Activity ::
A complete answer lists every line of the material where the string "structure" occurs.

Data for this task ::
[Start of section]

-- ==== Sys2Proof/WellFormed.lean ====
section
/-! DEFINITION. Which commands are well formed: a list operand has the length its row's structure has, a payload fits a packet of its kind, and a coordinate fits its four bits. A value that the spec answers with a status, a discard or a trap is well formed. -/

namespace Sys2Proof

/-- Coordinates as a node number carries them (R160). -/
def coordOk (c : Coord) : Bool := decide (c.w < 16) && decide (c.x < 16) && decide (c.y < 16) && decide (c.z < 16)

/-- A request's payload is at most a line (R166); a combined one names fewer than 16 constituents (R323). -/
def reqOk (r : Req) : Bool := decide (r.data.length ≤ 64) && decide (r.parts.length < 16)

/-- After its header and box mask a packet carries at most 4,116 bytes (R332). -/
def packetOk (p : Packet) : Bool := decide (p.data.length ≤ 4116) && decide (p.parts.length < 16)

/-- The packets of a segment are well formed. -/
def itemWf (i : SegItem) : Bool :=
  match i with
  | .packet _ p => packetOk p
  | .stomped _ p => packetOk p
  | .credit _ _ => true
  | .host bs _ => decide (32 ≤ bs.length) && decide (bs.length ≤ 4128)

/-- A command's payload, with a structure from a byte offset on, is at most 4,096 bytes (R377). -/
def paramsFit (off : Nat) (bs : List Byte) : Bool := decide (off + bs.length ≤ 4096)

/-- The commands that can be written down on the hardware. -/
def Instr.wf : Instr → Bool
  | .add .. | .sub .. | .and .. | .or .. | .xor .. | .sll .. | .srl .. | .sra .. | .min .. | .max .. | .minu .. | .maxu .. | .clz .. | .popc ..
  | .andn .. | .ctz .. | .mul .. | .mulh .. | .mulhu .. | .div .. | .divu .. | .rem .. | .remu .. | .cmp .. | .cmpi .. | .pand .. | .por ..
  | .pxor .. | .pandn .. | .pnot .. | .pget .. | .pset .. | .addi .. | .andi .. | .ori .. | .xori .. | .shi .. | .li .. | .ins16 .. | .ins32 ..
  | .ins48 .. | .br .. | .call .. | .jr .. | .ldlB .. | .ldlH .. | .ldlW .. | .ldlWs .. | .ldlD .. | .stlB .. | .stlH .. | .stlW .. | .stlD ..
  | .gld .. | .gst .. | .gather .. | .aadd .. | .aand .. | .aor .. | .axor .. | .amin .. | .amax .. | .aminu .. | .amaxu .. | .aswap .. | .acas ..
  | .reds .. | .tmma .. | .tld .. | .tst .. | .vadd .. | .vsub .. | .vmul .. | .vfma .. | .vmax .. | .vmin .. | .vadds .. | .vmuls .. | .vrsum ..
  | .vrmax .. | .exp2 .. | .log2 .. | .rcp .. | .rsqrt .. | .sqrt .. | .tanh .. | .logistic .. | .erf .. | .vcvt .. | .fenceAcq .. | .fenceRel ..
  | .fenceFull .. | .twait .. | .waitc .. | .rdc .. | .bar .. | .rsr .. | .wsr .. | .stopI .. | .yieldI .. | .spawn .. | .trap .. | .rett ..
  | .icinv .. | .bkpt .. | .strandWake .. | .waitcTimeout .. | .coreGate .. | .coreWake .. | .globalResponse .. | .poisonedFetch .. | .tmmaStart ..
  | .tmmaComplete .. | .engineGate .. | .engineWake .. | .engineResidueFail .. | .vectorResidueFail .. | .gatherLineResponse .. | .spareSubstitute ..
  | .clusterRenumber .. | .d2dFailover .. | .d2dReturn .. | .patrolRead .. | .patrolPassComplete .. | .hbmRefresh .. | .hbmTempSample ..
  | .rowRepair .. | .repairRecordAppend .. | .granuleScrubStart .. | .granuleZeroed .. | .stackFail .. | .sramScrub .. | .firstValidRearm ..
  | .periodHWrite .. | .homeUpdate .. | .responseTimeout .. | .replayEntryExpire .. | .ringWake .. | .descriptorStart .. | .descriptorRetire ..
  | .copyStart .. | .bulkAck .. | .bulkAckTimer .. | .retransmissionTimer .. | .bulkFlowFail .. | .copyEnd .. | .flowOpen .. | .flowOpenAck ..
  | .flowOpenNak .. | .flowOpenRetry .. | .flowClose .. | .flowIdleClose .. | .couchC4Resend .. | .flowContextError .. | .quireWake ..
  | .entryStart .. | .groupJoin .. | .groupReady .. | .joinTimeout .. | .chunkAck .. | .chunkRereq .. | .chunkMissingTimer .. | .arrive ..
  | .release .. | .barrierPrewake .. | .barrierRelease .. | .abortReq .. | .abortI .. | .doneI .. | .refuse .. | .outcomeQuery .. | .outcomeReply ..
  | .operationTimeout .. | .collC4Resend .. | .laneResidueFail .. | .lendRequest .. | .lendWithdraw .. | .fabricTimeTick .. | .announceSend ..
  | .announce .. | .syncReqSend .. | .syncReq .. | .syncResp .. | .parentLost .. | .parentSelect .. | .ppsInEdge .. | .ppsLoss ..
  | .secondBoundary .. | .ppsOutFall .. | .tbCtrlWrite .. | .packetLink .. | .residueWrite .. | .waleEscape .. | .unroutableDiscard ..
  | .outputSend .. | .credit .. | .cellError .. | .waleWaitWrite .. | .swMeterWrite .. | .swDropProfileWrite .. | .swPortCtrlWrite .. | .groupDown ..
  | .probe .. | .probeReply .. | .probeTimeout .. | .oldBankRetire .. | .ack .. | .ackTimer .. | .nak .. | .nakResendTimer .. | .resume ..
  | .portDown .. | .portLight .. | .lockAcquired .. | .lockTimeout .. | .deskewComplete .. | .lkKeyx .. | .trainingRetry .. | .rekeyStart ..
  | .lkRekey .. | .feedMeasure .. | .lkLaneWrite .. | .nop .. | .identify .. | .regRead .. | .regWrite .. | .resultRead .. | .resultRelease ..
  | .abortCommand .. | .timeSet .. | .domainReset .. | .txnOpen .. | .txnCheck .. | .txnCommitAt .. | .txnCommitFire .. | .txnDiscard ..
  | .txnExpire .. | .sliceRepulp .. | .sliceStatus .. | .sliceLaunch .. | .strandCtrl .. | .jobStop .. | .jobRestart .. | .memRead ..
  | .counterAdd .. | .ringDefine .. | .ringReset .. | .ringDelete .. | .deckleDefine .. | .deckleRevoke .. | .deckleRead .. | .mouldKeyLoad ..
  | .mouldKeyDrop .. | .coordSet .. | .linkRetrain .. | .groupDeleteStage .. | .groupAbort .. | .groupStatus .. | .certRead .. | .sessionClose ..
  | .pwrCapSet .. | .pwrStatus .. | .bkptSet .. | .bkptClear .. | .strandHalt .. | .strandResume .. | .samplerCfg .. | .watermarkCfg ..
  | .eventFreeze .. | .blackboxRead .. | .drillSchedule .. | .fwStageBegin .. | .fwStageEnd .. | .fwActivate .. | .fwStatus .. | .sliceSwitchOut ..
  | .switchOutDrained .. | .sliceSwitchIn .. | .evidenceBatch .. | .aklRenew .. | .usageSnapshot .. | .dvfsStep .. | .throttleNAssert ..
  | .throttleNRelease .. | .rackCapWrite .. | .entdaa .. | .clusterPllGate .. | .diePowerGate .. | .resetNAssert .. | .startUpStep .. | .railUp ..
  | .refclkLoss .. | .autonomousCdReset .. | .stewardHeartbeatTimeout .. | .fwConfirm .. | .resetComplete .. | .stopNotice .. | .blackboxWrite ..
  | .stormSummary .. | .stormExit .. | .drillNote .. | .drillFire .. | .samplerSample .. | .samplerTrigger .. | .haltDrained .. | .watermarkClose ..
  | .refclkValid .. | .illegalOp .. | .fetchFault .. | .commandRejected .. | .stormEnter .. | .drillNoteSend .. | .tck .. => true
  | .homeRequest _ r => reqOk r
  | .responseArrive _ r => decide (r.data.length ≤ 64)
  | .copyDelegate _ _ _ _ desc => desc.length = 64
  | .bulkData _ _ _ _ _ data _ _ => decide (data.length ≤ 4096)
  | .chunkUp _ _ data _ _ _ _ => decide (data.length ≤ 4096)
  | .chunkDown _ _ data _ _ _ _ => decide (data.length ≤ 4096)
  | .digest _ _ _ bytes => bytes.length = 48
  | .packetArrive _ _ p => packetOk p
  | .nodeLost _ lost _ => coordOk lost
  | .linkLost _ a b _ => coordOk a && coordOk b
  | .nodeBack _ back _ => coordOk back
  | .segmentReceive _ _ _ _ items => items.all itemWf
  | .eqComplete _ clean => clean.length = 8
  | .identCheck _ peer _ _ => coordOk peer
  | .sliceStage _ _ desc => paramsFit 64 desc
  | .memWrite _ _ data => paramsFit 16 data
  | .routeStage _ _ bank => paramsFit 64 bank
  | .groupStage _ _ desc => paramsFit 64 desc
  | .attest _ nonce => nonce.length = 32
  | .sessionOpen _ payload _ _ => paramsFit 0 payload
  | .usageRead _ nonce => nonce.length = 32
  | .opkeyRotate _ newKey _ => paramsFit 0 newKey
  | .testUnlock _ imageDigest => imageDigest.length = 48
  | .fwStageData _ _ data => decide (data.length ≤ 4032)
  | .powerSample rails dieTemps stackTemps oeTemps _ => rails.length = 6 && dieTemps.length = 4 && stackTemps.length = 16 && oeTemps.length = 16
  | .thermalSample dieTemps oeTemps _ => dieTemps.length = 4 && oeTemps.length = 16
  | .resetNRelease straps => straps.length = 5

end Sys2Proof
end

[End of section]

Result of the exercise ::
/-! DEFINITION. Which commands are well formed: a list operand has the length its row's structure has, a payload fits a packet of its kind, and a coordinate fits its four bits. A value that the spec answers with a status, a discard or a trap is well formed. -/
/-- A command's payload, with a structure from a byte offset on, is at most 4,096 bytes (R377). -/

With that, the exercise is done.